== TASK BRIEF ==
Look through the data below. Show each line where the string "that" occurs.

(Stored data entries)

-- ==== Sys2Proof/Laws/State.lean ====
section
/-! SUPPORT. What each small update of a thread or of the state changes, field by field: the updates that every meaning is built
from. The lemmas are simp lemmas, so that no proof unfolds a record update. -/

namespace Sys2Proof.Machine

open Sys2Proof

/-! ## Updates of a thread -/

/-! `Thread.wg` -/

@[simp] theorem Thread.wg_key (t : Thread) (i : BitVec 6) (x : Word) : (t.wg i x).key = t.key := by unfold Thread.wg; split <;> rfl
@[simp] theorem Thread.wg_role (t : Thread) (i : BitVec 6) (x : Word) : (t.wg i x).role = t.role := by unfold Thread.wg; split <;> rfl
@[simp] theorem Thread.wg_view (t : Thread) (i : BitVec 6) (x : Word) : (t.wg i x).view = t.view := by unfold Thread.wg; split <;> rfl
@[simp] theorem Thread.wg_status (t : Thread) (i : BitVec 6) (x : Word) : (t.wg i x).status = t.status := by unfold Thread.wg; split <;> rfl
@[simp] theorem Thread.wg_wait (t : Thread) (i : BitVec 6) (x : Word) : (t.wg i x).wait = t.wait := by unfold Thread.wg; split <;> rfl
@[simp] theorem Thread.wg_grant (t : Thread) (i : BitVec 6) (x : Word) : (t.wg i x).grant = t.grant := by unfold Thread.wg; split <;> rfl
@[simp] theorem Thread.wg_grantTrap (t : Thread) (i : BitVec 6) (x : Word) : (t.wg i x).grantTrap = t.grantTrap := by unfold Thread.wg; split <;> rfl
@[simp] theorem Thread.wg_pc (t : Thread) (i : BitVec 6) (x : Word) : (t.wg i x).pc = t.pc := by unfold Thread.wg; split <;> rfl
@[simp] theorem Thread.wg_v (t : Thread) (i : BitVec 6) (x : Word) : (t.wg i x).v = t.v := by unfold Thread.wg; split <;> rfl
@[simp] theorem Thread.wg_p (t : Thread) (i : BitVec 6) (x : Word) : (t.wg i x).p = t.p := by unfold Thread.wg; split <;> rfl
@[simp] theorem Thread.wg_segs (t : Thread) (i : BitVec 6) (x : Word) : (t.wg i x).segs = t.segs := by unfold Thread.wg; split <;> rfl
@[simp] theorem Thread.wg_nthr (t : Thread) (i : BitVec 6) (x : Word) : (t.wg i x).nthr = t.nthr := by unfold Thread.wg; split <;> rfl
@[simp] theorem Thread.wg_cx (t : Thread) (i : BitVec 6) (x : Word) : (t.wg i x).cx = t.cx := by unfold Thread.wg; split <;> rfl
@[simp] theorem Thread.wg_cy (t : Thread) (i : BitVec 6) (x : Word) : (t.wg i x).cy = t.cy := by unfold Thread.wg; split <;> rfl
@[simp] theorem Thread.wg_stage (t : Thread) (i : BitVec 6) (x : Word) : (t.wg i x).stage = t.stage := by unfold Thread.wg; split <;> rfl
@[simp] theorem Thread.wg_ncx (t : Thread) (i : BitVec 6) (x : Word) : (t.wg i x).ncx = t.ncx := by unfold Thread.wg; split <;> rfl
@[simp] theorem Thread.wg_ncy (t : Thread) (i : BitVec 6) (x : Word) : (t.wg i x).ncy = t.ncy := by unfold Thread.wg; split <;> rfl
@[simp] theorem Thread.wg_nstage (t : Thread) (i : BitVec 6) (x : Word) : (t.wg i x).nstage = t.nstage := by unfold Thread.wg; split <;> rfl
@[simp] theorem Thread.wg_queue (t : Thread) (i : BitVec 6) (x : Word) : (t.wg i x).queue = t.queue := by unfold Thread.wg; split <;> rfl
@[simp] theorem Thread.wg_prio (t : Thread) (i : BitVec 6) (x : Word) : (t.wg i x).prio = t.prio := by unfold Thread.wg; split <;> rfl
@[simp] theorem Thread.wg_args (t : Thread) (i : BitVec 6) (x : Word) : (t.wg i x).args = t.args := by unfold Thread.wg; split <;> rfl
@[simp] theorem Thread.wg_fmt (t : Thread) (i : BitVec 6) (x : Word) : (t.wg i x).fmt = t.fmt := by unfold Thread.wg; split <;> rfl
@[simp] theorem Thread.wg_scl (t : Thread) (i : BitVec 6) (x : Word) : (t.wg i x).scl = t.scl := by unfold Thread.wg; split <;> rfl
@[simp] theorem Thread.wg_flags (t : Thread) (i : BitVec 6) (x : Word) : (t.wg i x).flags = t.flags := by unfold Thread.wg; split <;> rfl
@[simp] theorem Thread.wg_srkey (t : Thread) (i : BitVec 6) (x : Word) : (t.wg i x).srkey = t.srkey := by unfold Thread.wg; split <;> rfl
@[simp] theorem Thread.wg_srctr (t : Thread) (i : BitVec 6) (x : Word) : (t.wg i x).srctr = t.srctr := by unfold Thread.wg; split <;> rfl
@[simp] theorem Thread.wg_tvec (t : Thread) (i : BitVec 6) (x : Word) : (t.wg i x).tvec = t.tvec := by unfold Thread.wg; split <;> rfl
@[simp] theorem Thread.wg_tpc (t : Thread) (i : BitVec 6) (x : Word) : (t.wg i x).tpc = t.tpc := by unfold Thread.wg; split <;> rfl
@[simp] theorem Thread.wg_tcause (t : Thread) (i : BitVec 6) (x : Word) : (t.wg i x).tcause = t.tcause := by unfold Thread.wg; split <;> rfl
@[simp] theorem Thread.wg_tinfo0 (t : Thread) (i : BitVec 6) (x : Word) : (t.wg i x).tinfo0 = t.tinfo0 := by unfold Thread.wg; split <;> rfl
@[simp] theorem Thread.wg_tinfo1 (t : Thread) (i : BitVec 6) (x : Word) : (t.wg i x).tinfo1 = t.tinfo1 := by unfold Thread.wg; split <;> rfl
@[simp] theorem Thread.wg_rcto (t : Thread) (i : BitVec 6) (x : Word) : (t.wg i x).rcto = t.rcto := by unfold Thread.wg; split <;> rfl
@[simp] theorem Thread.wg_inbox (t : Thread) (i : BitVec 6) (x : Word) : (t.wg i x).inbox = t.inbox := by unfold Thread.wg; split <;> rfl
@[simp] theorem Thread.wg_htab (t : Thread) (i : BitVec 6) (x : Word) : (t.wg i x).htab = t.htab := by unfold Thread.wg; split <;> rfl
@[simp] theorem Thread.wg_hstate (t : Thread) (i : BitVec 6) (x : Word) : (t.wg i x).hstate = t.hstate := by unfold Thread.wg; split <;> rfl
@[simp] theorem Thread.wg_pending (t : Thread) (i : BitVec 6) (x : Word) : (t.wg i x).pending = t.pending := by unfold Thread.wg; split <;> rfl
@[simp] theorem Thread.wg_pendSeq (t : Thread) (i : BitVec 6) (x : Word) : (t.wg i x).pendSeq = t.pendSeq := by unfold Thread.wg; split <;> rfl
@[simp] theorem Thread.wg_replay (t : Thread) (i : BitVec 6) (x : Word) : (t.wg i x).replay = t.replay := by unfold Thread.wg; split <;> rfl
@[simp] theorem Thread.wg_replaying (t : Thread) (i : BitVec 6) (x : Word) : (t.wg i x).replaying = t.replaying := by unfold Thread.wg; split <;> rfl
@[simp] theorem Thread.wg_relFence (t : Thread) (i : BitVec 6) (x : Word) : (t.wg i x).relFence = t.relFence := by unfold Thread.wg; split <;> rfl
@[simp] theorem Thread.wg_pairNow (t : Thread) (i : BitVec 6) (x : Word) : (t.wg i x).pairNow = t.pairNow := by unfold Thread.wg; split <;> rfl
@[simp] theorem Thread.wg_unitEnd (t : Thread) (i : BitVec 6) (x : Word) : (t.wg i x).unitEnd = t.unitEnd := by unfold Thread.wg; split <;> rfl
@[simp] theorem Thread.wg_mfaults (t : Thread) (i : BitVec 6) (x : Word) : (t.wg i x).mfaults = t.mfaults := by unfold Thread.wg; split <;> rfl
@[simp] theorem Thread.wg_mretry (t : Thread) (i : BitVec 6) (x : Word) : (t.wg i x).mretry = t.mretry := by unfold Thread.wg; split <;> rfl
@[simp] theorem Thread.wg_spilling (t : Thread) (i : BitVec 6) (x : Word) : (t.wg i x).spilling = t.spilling := by unfold Thread.wg; split <;> rfl
@[simp] theorem Thread.wg_yielded (t : Thread) (i : BitVec 6) (x : Word) : (t.wg i x).yielded = t.yielded := by unfold Thread.wg; split <;> rfl
@[simp] theorem Thread.wg_freed (t : Thread) (i : BitVec 6) (x : Word) : (t.wg i x).freed = t.freed := by unfold Thread.wg; split <;> rfl
@[simp] theorem Thread.wg_woken (t : Thread) (i : BitVec 6) (x : Word) : (t.wg i x).woken = t.woken := by unfold Thread.wg; split <;> rfl
@[simp] theorem Thread.wg_dbg (t : Thread) (i : BitVec 6) (x : Word) : (t.wg i x).dbg = t.dbg := by unfold Thread.wg; split <;> rfl
@[simp] theorem Thread.wg_budget (t : Thread) (i : BitVec 6) (x : Word) : (t.wg i x).budget = t.budget := by unfold Thread.wg; split <;> rfl
@[simp] theorem Thread.wg_area (t : Thread) (i : BitVec 6) (x : Word) : (t.wg i x).area = t.area := by unfold Thread.wg; split <;> rfl
@[simp] theorem Thread.wg_ended (t : Thread) (i : BitVec 6) (x : Word) : (t.wg i x).ended = t.ended := by unfold Thread.wg; split <;> rfl
@[simp] theorem Thread.wg_last (t : Thread) (i : BitVec 6) (x : Word) : (t.wg i x).last = t.last := by unfold Thread.wg; split <;> rfl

== RESPONSE AREA ==
/-! SUPPORT. What each small update of a thread or of the state changes, field by field: the updates that every meaning is built
from. The lemmas are simp lemmas, so that no proof unfolds a record update. -/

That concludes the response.